**The problem:**
Count up the lines below in which the string "txbuf" appears. The reply should be that number alone.

Items from a data source
BEGIN

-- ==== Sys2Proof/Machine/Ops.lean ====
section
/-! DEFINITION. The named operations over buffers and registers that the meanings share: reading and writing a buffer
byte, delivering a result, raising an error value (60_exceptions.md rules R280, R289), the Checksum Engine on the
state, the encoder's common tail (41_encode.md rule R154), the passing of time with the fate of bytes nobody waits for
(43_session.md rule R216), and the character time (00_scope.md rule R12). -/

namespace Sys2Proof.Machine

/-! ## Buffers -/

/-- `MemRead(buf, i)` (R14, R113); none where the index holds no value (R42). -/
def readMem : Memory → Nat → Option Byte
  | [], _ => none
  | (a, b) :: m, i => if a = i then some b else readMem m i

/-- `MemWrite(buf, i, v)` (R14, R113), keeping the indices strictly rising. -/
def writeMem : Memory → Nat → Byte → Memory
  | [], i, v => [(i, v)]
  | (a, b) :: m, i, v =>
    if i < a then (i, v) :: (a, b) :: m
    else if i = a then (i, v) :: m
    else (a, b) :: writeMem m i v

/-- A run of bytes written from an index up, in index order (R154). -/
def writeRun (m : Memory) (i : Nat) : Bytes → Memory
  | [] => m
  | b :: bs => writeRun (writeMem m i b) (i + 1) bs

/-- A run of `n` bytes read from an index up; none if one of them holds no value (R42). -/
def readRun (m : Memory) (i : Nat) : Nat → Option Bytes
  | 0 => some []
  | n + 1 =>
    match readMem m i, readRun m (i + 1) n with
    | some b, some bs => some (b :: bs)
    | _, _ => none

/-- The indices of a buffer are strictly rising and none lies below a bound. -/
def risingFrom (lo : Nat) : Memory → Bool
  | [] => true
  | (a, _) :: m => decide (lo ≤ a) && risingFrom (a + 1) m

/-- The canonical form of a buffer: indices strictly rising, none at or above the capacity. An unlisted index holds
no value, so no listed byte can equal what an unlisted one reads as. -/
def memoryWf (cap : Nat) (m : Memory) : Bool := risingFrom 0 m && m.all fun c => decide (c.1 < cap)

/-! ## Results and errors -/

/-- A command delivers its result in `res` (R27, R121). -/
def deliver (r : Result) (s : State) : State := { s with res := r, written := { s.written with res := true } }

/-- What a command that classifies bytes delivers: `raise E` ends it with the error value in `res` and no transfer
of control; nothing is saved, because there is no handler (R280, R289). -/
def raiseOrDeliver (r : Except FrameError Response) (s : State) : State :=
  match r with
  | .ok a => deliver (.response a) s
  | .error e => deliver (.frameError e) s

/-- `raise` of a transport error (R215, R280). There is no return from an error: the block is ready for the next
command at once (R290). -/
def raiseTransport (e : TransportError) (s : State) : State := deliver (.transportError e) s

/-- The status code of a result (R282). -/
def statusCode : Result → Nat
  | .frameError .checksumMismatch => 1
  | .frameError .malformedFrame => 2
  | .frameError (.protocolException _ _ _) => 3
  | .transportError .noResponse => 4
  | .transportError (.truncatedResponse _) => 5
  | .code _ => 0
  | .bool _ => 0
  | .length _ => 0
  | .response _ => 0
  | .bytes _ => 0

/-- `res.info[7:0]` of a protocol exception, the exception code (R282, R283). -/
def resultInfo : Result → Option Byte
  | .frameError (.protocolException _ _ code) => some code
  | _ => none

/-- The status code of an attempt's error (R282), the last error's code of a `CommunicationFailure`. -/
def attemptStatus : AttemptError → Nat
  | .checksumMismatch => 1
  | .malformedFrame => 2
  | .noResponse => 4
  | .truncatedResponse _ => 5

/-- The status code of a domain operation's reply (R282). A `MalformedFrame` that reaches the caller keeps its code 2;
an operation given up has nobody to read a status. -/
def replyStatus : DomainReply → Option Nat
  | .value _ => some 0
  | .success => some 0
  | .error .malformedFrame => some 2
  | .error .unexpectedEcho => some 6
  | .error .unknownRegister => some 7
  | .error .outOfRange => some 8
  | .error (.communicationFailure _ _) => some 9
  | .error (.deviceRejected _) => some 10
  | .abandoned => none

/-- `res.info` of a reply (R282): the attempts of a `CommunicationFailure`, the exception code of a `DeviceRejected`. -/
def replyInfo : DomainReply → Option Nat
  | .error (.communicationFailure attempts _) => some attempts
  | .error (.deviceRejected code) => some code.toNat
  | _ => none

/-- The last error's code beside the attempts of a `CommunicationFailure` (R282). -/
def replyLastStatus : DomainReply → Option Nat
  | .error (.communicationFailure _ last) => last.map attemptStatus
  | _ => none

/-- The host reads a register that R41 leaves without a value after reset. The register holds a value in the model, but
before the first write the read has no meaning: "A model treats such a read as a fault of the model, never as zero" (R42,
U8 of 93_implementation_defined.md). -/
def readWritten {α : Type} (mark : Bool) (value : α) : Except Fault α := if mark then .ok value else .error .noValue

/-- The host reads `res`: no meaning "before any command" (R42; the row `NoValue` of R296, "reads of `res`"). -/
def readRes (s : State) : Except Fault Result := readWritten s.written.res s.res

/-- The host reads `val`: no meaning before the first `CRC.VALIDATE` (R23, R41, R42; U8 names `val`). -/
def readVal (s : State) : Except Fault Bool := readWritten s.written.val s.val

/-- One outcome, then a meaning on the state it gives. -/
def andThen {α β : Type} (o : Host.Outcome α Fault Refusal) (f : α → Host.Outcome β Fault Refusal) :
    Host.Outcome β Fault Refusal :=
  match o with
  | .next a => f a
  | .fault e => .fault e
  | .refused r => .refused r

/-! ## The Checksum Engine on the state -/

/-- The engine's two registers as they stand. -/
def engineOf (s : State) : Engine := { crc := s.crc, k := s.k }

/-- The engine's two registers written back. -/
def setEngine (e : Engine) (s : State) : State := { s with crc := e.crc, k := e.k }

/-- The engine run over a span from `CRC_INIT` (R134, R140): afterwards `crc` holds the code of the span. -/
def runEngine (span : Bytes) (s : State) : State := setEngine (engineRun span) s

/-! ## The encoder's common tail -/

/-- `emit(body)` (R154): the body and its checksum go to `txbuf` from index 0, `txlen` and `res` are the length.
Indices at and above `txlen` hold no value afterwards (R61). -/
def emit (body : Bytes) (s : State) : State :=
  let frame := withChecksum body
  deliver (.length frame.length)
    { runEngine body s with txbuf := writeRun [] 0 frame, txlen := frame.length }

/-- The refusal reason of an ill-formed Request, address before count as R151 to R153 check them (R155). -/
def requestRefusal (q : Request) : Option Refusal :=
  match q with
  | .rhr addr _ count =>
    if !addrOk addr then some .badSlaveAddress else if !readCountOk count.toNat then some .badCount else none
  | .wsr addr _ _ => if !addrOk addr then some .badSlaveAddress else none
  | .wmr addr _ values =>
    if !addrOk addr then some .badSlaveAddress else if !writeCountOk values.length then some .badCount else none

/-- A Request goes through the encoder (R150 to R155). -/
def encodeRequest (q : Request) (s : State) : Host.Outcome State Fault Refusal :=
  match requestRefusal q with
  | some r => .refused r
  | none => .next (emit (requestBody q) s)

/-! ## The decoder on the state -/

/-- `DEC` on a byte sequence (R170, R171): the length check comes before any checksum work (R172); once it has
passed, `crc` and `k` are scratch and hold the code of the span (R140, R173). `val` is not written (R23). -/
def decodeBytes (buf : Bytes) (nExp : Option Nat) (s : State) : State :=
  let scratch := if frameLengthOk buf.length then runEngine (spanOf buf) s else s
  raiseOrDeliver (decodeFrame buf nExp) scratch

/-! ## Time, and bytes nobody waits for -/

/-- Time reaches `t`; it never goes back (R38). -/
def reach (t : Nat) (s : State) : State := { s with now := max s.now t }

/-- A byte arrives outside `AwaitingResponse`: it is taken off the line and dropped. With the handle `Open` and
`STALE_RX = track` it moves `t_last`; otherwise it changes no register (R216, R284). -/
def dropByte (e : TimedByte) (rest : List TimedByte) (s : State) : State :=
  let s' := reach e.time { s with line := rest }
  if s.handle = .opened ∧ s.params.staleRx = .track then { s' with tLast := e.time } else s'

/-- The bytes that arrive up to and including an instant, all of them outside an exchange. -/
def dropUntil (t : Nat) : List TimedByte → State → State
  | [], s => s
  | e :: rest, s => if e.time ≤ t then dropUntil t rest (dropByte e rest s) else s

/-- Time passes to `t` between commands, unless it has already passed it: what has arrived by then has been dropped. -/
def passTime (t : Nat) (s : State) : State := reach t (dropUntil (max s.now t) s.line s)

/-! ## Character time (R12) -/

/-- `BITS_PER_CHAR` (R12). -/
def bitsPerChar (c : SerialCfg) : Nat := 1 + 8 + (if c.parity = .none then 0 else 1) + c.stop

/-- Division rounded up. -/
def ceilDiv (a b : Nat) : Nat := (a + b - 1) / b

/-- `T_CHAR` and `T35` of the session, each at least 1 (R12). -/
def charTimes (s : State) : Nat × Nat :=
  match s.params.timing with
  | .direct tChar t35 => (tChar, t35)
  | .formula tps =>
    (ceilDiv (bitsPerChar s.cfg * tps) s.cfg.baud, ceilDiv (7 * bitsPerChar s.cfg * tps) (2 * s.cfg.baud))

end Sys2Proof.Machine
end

END

**Written response:**
2